Julin S (Sep 15 2022 at 12:34): Julin S (Sep 15 2022 at 12:34):I was trying to prove that addition/subtraction of an odd and even nat would be an odd number.
So I tried:
Definition even_odd : forall n m:nat,
(Nat.Even n) /\ (Nat.Odd m)
-> Nat.Odd (n+m) /\ Nat.Odd (n-m).
Proof.
intros n m [[p Hp] [q Hq]].
unfold Nat.Odd.
rewrite Hp.
rewrite Hq.
split.
- exists (p+q).
lia.
- exists (p-q-1).
At this point the goal was:
1 subgoal (ID 64)
n, m, p : nat
Hp : n = 2 * p
q : nat
Hq : m = 2 * q + 1
============================
2 * p - (2 * q + 1) = 2 * (p - q - 1) + 1
This equality holds, right?
But when I tried lia after this, it said:
Error: Tactic failure: Cannot find witness.
What am I missing here?
Julin S (Sep 15 2022 at 12:34):(And is /\ commutative?)
Olivier Laurent (Sep 15 2022 at 12:38):try p = 0 and q = 1
James Wood (Sep 15 2022 at 12:38):Set p := q := 0. Then, the LHS is 0 - 1, which is 0, while the RHS is 2 * (0 - 0 - 1) + 1, which is 2 * 0 + 1, which is 1.
Olivier Laurent (Sep 15 2022 at 12:40):Concerning your original goal, you will have Nat.Even (n - m) as soon as n < m since then n - m = 0.
Michael Soegtrop (Sep 15 2022 at 12:44):I ask QuickChick such "why" questions:
From QuickChick Require Import QuickChick.
Import QcNotation.
Conjecture test: forall p q, 2 * p - (2 * q + 1) = 2 * (p - q - 1) + 1.
QuickChick test.
results in
QuickChecking test
0
0
*** Failed after 1 tests and 0 shrinks. (0 discards)
Indeed for p=q=0 the left hand side is 0 (observe that 0-1=0 for nat). The right hand side is 1 (for the same reason).
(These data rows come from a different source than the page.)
/-- Result of binding one table (02 R43). -/
inductive Bind where
  | version (v : Nat)
  | retired
  | badState
deriving DecidableEq, Repr

/-- Bind a table for an operation of a step (02 R43); writes says that the operation writes gradients. -/
def bindTable (s : State) (slot table named step : Nat) (writes : Bool) : Bind :=
  let ds := liveDescs s slot table
  if named == 0 then
    match ds.find? (fun d => d.state == 2 && decide (d.effStep ≤ step)) with
    | some d => .version d.version
    | none =>
      match ds.find? (fun d => d.state == 3 && decide (step ≤ d.lastStep)) with
      | some d => .version d.version
      | none => .retired
  else
    match ds.find? (fun d => d.version == named) with
    | none => .retired
    | some d =>
      if writes && (d.state == 1 || (d.state == 3 && decide (d.lastStep < step))) then .badState else .version named

/-- The version an owner binds for a step (02 R44). -/
def ownBinding (s : State) (slot table step : Nat) : Option Nat :=
  match bindTable s slot table 0 step false with
  | .version v => some v
  | _ => none

/-! ### Admission (02 R37 to R40) -/

def dirHash (d : Desc) (key : Nat) : Nat := mix ((key ^^^ d.hashSeed) % 2 ^ 64)
def admOwnerSlot (d : Desc) (key : Nat) : Nat := bits (dirHash d key) 32 32 % d.sheets
def admOwner (d : Desc) (key : Nat) : Nat := d.sheetMap (admOwnerSlot d key)
def admBucket (d : Desc) (key : Nat) : Nat := bits (dirHash d key) 0 d.dirLog2

/-- Directory entry fields (02 Table 2.3): key, local index, kind, count, seen. -/
structure DirEnt where
  key : Nat
  loc : Nat
  kind : Nat
  count : Nat
  seen : Nat
deriving DecidableEq, Repr

def readEnt (b : Bytes) (off : Nat) : DirEnt :=
  let w1 := leAt b (off + 8) 8
  { key := leAt b off 8, loc := bits w1 0 40, kind := bits w1 40 2, count := bits w1 42 4, seen := bits w1 46 18 }

def DirEnt.bytes (e : DirEnt) : Bytes :=
  leBytes 8 e.key ++ leBytes 8 (fld 0 40 e.loc + fld 40 2 e.kind + fld 42 4 e.count + fld 46 18 e.seen)

/-- The latest step at or before s whose low 18 bits equal SEEN (02 R39). -/
def lastSeen (s seen : Nat) : Int := (s : Int) - (((s % 2 ^ 18 + 2 ^ 18 - seen % 2 ^ 18) % 2 ^ 18 : Nat) : Int)

def entLive (d : Desc) (s : Nat) (e : DirEnt) : Bool := (e.kind == 1 || e.kind == 2) && decide ((s : Int) - lastSeen s e.seen ≤ (d.ttl : Int))

/-- Byte offset of a bucket, of the overflow list, of the free bitmap and of the sweep cursor in a sheet's directory (02 R38). -/
def dirBucketOff (b : Nat) : Nat := 128 * b
def dirOverOff (d : Desc) : Nat := 128 * 2 ^ d.dirLog2
def dirBitmapOff (d : Desc) : Nat := dirOverOff d + 65536 * 16
def sheetRows (d : Desc) (slot : Nat) : Nat :=
  -- local indices of a sheet: granules of the slot, the last one cut at the row count
  let g := 2 ^ d.gran
  let full := d.rows / g
  let q := full / d.sheets
  let r := full % d.sheets
  q * g + (if slot < r then g else if slot == r then d.rows % g else 0)
/-- Offset of the sweep cursor. The bitmap fills whole words of 8 bytes, and the cursor follows at once (DESIGN CHOICE, log 70: the manual gives no padding; 07 R204 speaks of free-bitmap words). -/
def dirCursorOff (d : Desc) (slot : Nat) : Nat := dirBitmapOff d + roundUp (ceilDiv (sheetRows d slot) 8) 8

/-! ### Descriptor checks (02 R28) -/

def isFinite32 (c : Nat) : Bool := bits c 23 8 != 255
def isPosZero (c : Nat) : Bool := bits c 31 1 == 0
/-- At least 0, of either sign, and below 1. -/
def below1 (c : Nat) : Bool := decide (bits c 0 31 < 0x3F800000) && (isPosZero c || bits c 0 31 == 0)
def positive32 (c : Nat) : Bool := isFinite32 c && isPosZero c && bits c 0 31 != 0
def nonNeg32 (c : Nat) : Bool := isFinite32 c && isPosZero c

/-- Fields a rule uses and whether each holds a legal value: word, bit, legality, in the order of Table 7.2 (07 R180). -/
def ruleChecks (d : Desc) : List (Nat × Nat × Bool) :=
  let r := d.rule
  let usesB1 := r == 1 || decide (4 ≤ r ∧ r ≤ 7) || r == 9 || r == 10
  let usesB2 := decide (4 ≤ r ∧ r ≤ 7) || r == 9
  let usesEps := decide (2 ≤ r ∧ r ≤ 7) || r == 9 || r == 10
  let dec2 := r == 6 || r == 7 || r == 9
  [(24, 8, decide (d.clipMode ≤ 2)),
   (24, 10, decide (d.decayMode ≤ 2) && (if dec2 then d.decayMode == 2 else d.decayMode != 2)),
   (24, 32, nonNeg32 d.lr && (r != 8 || bits d.lr 0 31 != 0)),
   (25, 0, !usesB1 || below1 d.b1),
   (25, 32, !usesB2 || below1 d.b2),
   (26, 0, !usesEps || positive32 d.eps),
   (26, 32, d.decayMode == 0 || nonNeg32 d.decay),
   (27, 0, d.clipMode == 0 || positive32 d.clip),
   (27, 32, r != 9 || positive32 d.trustMax),
   (28, 0, r != 8 || nonNeg32 d.l1),
   (28, 32, r != 8 || nonNeg32 d.l2),
   (29, 0, r != 8 || nonNeg32 d.ftrlBeta),
   (30, 0, r != 10 || (bits (d.w 30).toNat 0 6 == 0 && decide (d.width ≤ 256)))]

/-- Word and bit of SHEET_MAP[i]. -/
def mapPos (i : Nat) : Nat × Nat := (2 + i / 8, 8 * (i % 8))

/-- Word and bit of WIDE_COL[j]. -/
def widePos (j : Nat) : Nat × Nat := (18 + j / 6, 10 * (j % 6))

/-- The checks of R28 as a list: item, word, bit, and whether the check holds; in the order of the rule. blocks is the torus block count. -/
def descChecks (d : Desc) (blocks : Nat) (versions : List Nat) : List (Nat × Nat × Nat × Bool) :=
  let aligned := fun i => bits (d.w i).toNat 0 6 == 0
  [(1, 0, 40, decide (d.wfmt ≤ 5)), (1, 0, 52, decide (d.mfmt ≤ 1)), (1, 0, 54, decide (d.ofmt ≤ 2)), (1, 0, 56, decide (d.rule ≤ 10))]
  ++ (ruleChecks d).map (fun x => (1, x.1, x.2.1, x.2.2))
  ++ [(2, 1, 45, decide (1 ≤ d.sheets ∧ d.sheets ≤ 64))]
  ++ (List.range (min d.sheets 64)).map (fun i =>
      (2, (mapPos i).1, (mapPos i).2,
        decide (d.sheetMap i < blocks) && (List.range i).all (fun k => d.sheetMap k != d.sheetMap i)))
  ++ [(3, 1, 40, decide (d.gran ≤ 24))]
  ++ [(4, 0, 46, decide (d.nWide ≤ 16))]
  ++ (if d.nWide == 0 then [] else
      [(4, 0, 40, decide (d.wfmt ≤ 3)), (4, 0, 45, !d.e1)]
      ++ (List.range (min d.nWide 16)).map (fun j =>
          (4, (widePos j).1, (widePos j).2, decide (d.wideCol j < d.width) && (j == 0 || decide (d.wideCol (j - 1) < d.wideCol j)))))
  ++ [(5, 0, 40, !d.e1 || decide (d.wfmt ≤ 1))]
  ++ [(6, 10, 0, aligned 10), (6, 11, 0, d.rule == 0 || aligned 11), (6, 12, 0, !d.usesLegend || aligned 12), (6, 13, 0, !d.admits || aligned 13)]
  ++ (if !d.admits then [] else
      [(7, 15, 0, decide (10 ≤ d.dirLog2 ∧ d.dirLog2 ≤ 32)), (7, 15, 6, decide (1 ≤ d.admitCount)), (7, 15, 10, decide (1 ≤ d.ttl)), (7, 15, 27, decide (d.init ≤ 1)),
       (7, 15, 10, decide (d.horizon ≤ d.ttl)), (7, 14, 0, !d.defaultValid || decide (d.defaultRow < d.rows))])
  ++ [(8, 0, 12, d.version != 0 && !versions.contains d.version)]

/-- The first failed check of R28: item, word and bit. -/
def descFail (d : Desc) (blocks : Nat) (versions : List Nat) : Option (Nat × Nat × Nat) :=
  ((descChecks d blocks versions).find? (fun x => !x.2.2.2)).map fun x => (x.1, x.2.1, x.2.2.1)

/-- Bits of each descriptor word that hold fields; the others are reserved and stored as zero (02 R27). -/
def descMask (i : Nat) : Nat :=
  if i == 0 then 2 ^ 60 - 1 else if i == 1 then 2 ^ 52 - 1 else if i ≤ 9 then 0x3F3F3F3F3F3F3F3F
  else if i ≤ 13 then 2 ^ 57 - 1 else if i == 14 then 2 ^ 41 - 1 else if i == 15 then 2 ^ 37 - 1 else if i == 16 then 2 ^ 64 - 1
  else if i == 17 then 0xFFFF else if i ≤ 19 then 2 ^ 60 - 1 else if i == 20 then 2 ^ 40 - 1 else if i ≤ 23 then 0
  else if i == 24 then 0xFFFFFFFF001FFFFF else if i == 29 then 2 ^ 32 - 1 else if i == 30 then 2 ^ 57 - 1 else if i == 31 then 2 ^ 48 - 1 else 2 ^ 64 - 1

/-- A descriptor as GZ_DEFINE stores it: reserved bits zero, state READY, the fields of the block its own (02 R27, R28). -/
def storeDesc (ws : List Word) : Desc :=
  let d : Desc := { words := (List.range 32).map fun i => ws.getD i 0 &&& word (descMask i) }
  let d := ((d.setW 0 28 4 0).setW 21 0 48 0).setW 22 0 32 0
  (d.setW 22 0 32 d.computeDigest).setState 1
Michael Soegtrop (Sep 15 2022 at 12:45):For Z instead of nat, this holds, btw.
Pierre Castéran (Sep 15 2022 at 13:56):With an additional hypothesis, it's OK.
Lemma even_odd : forall n m:nat,
Nat.Even n -> Nat.Odd m ->
Nat.Odd (n+m) /\ (n <= m -> Nat.Odd (m-n)).
Proof.
intros n m [p Hp] [q Hq]; subst; split.
- exists (p+q); lia.
- intro Hle; exists (q-p); lia.
Qed.
Last updated: Oct 03 2023 at 21:01 UTC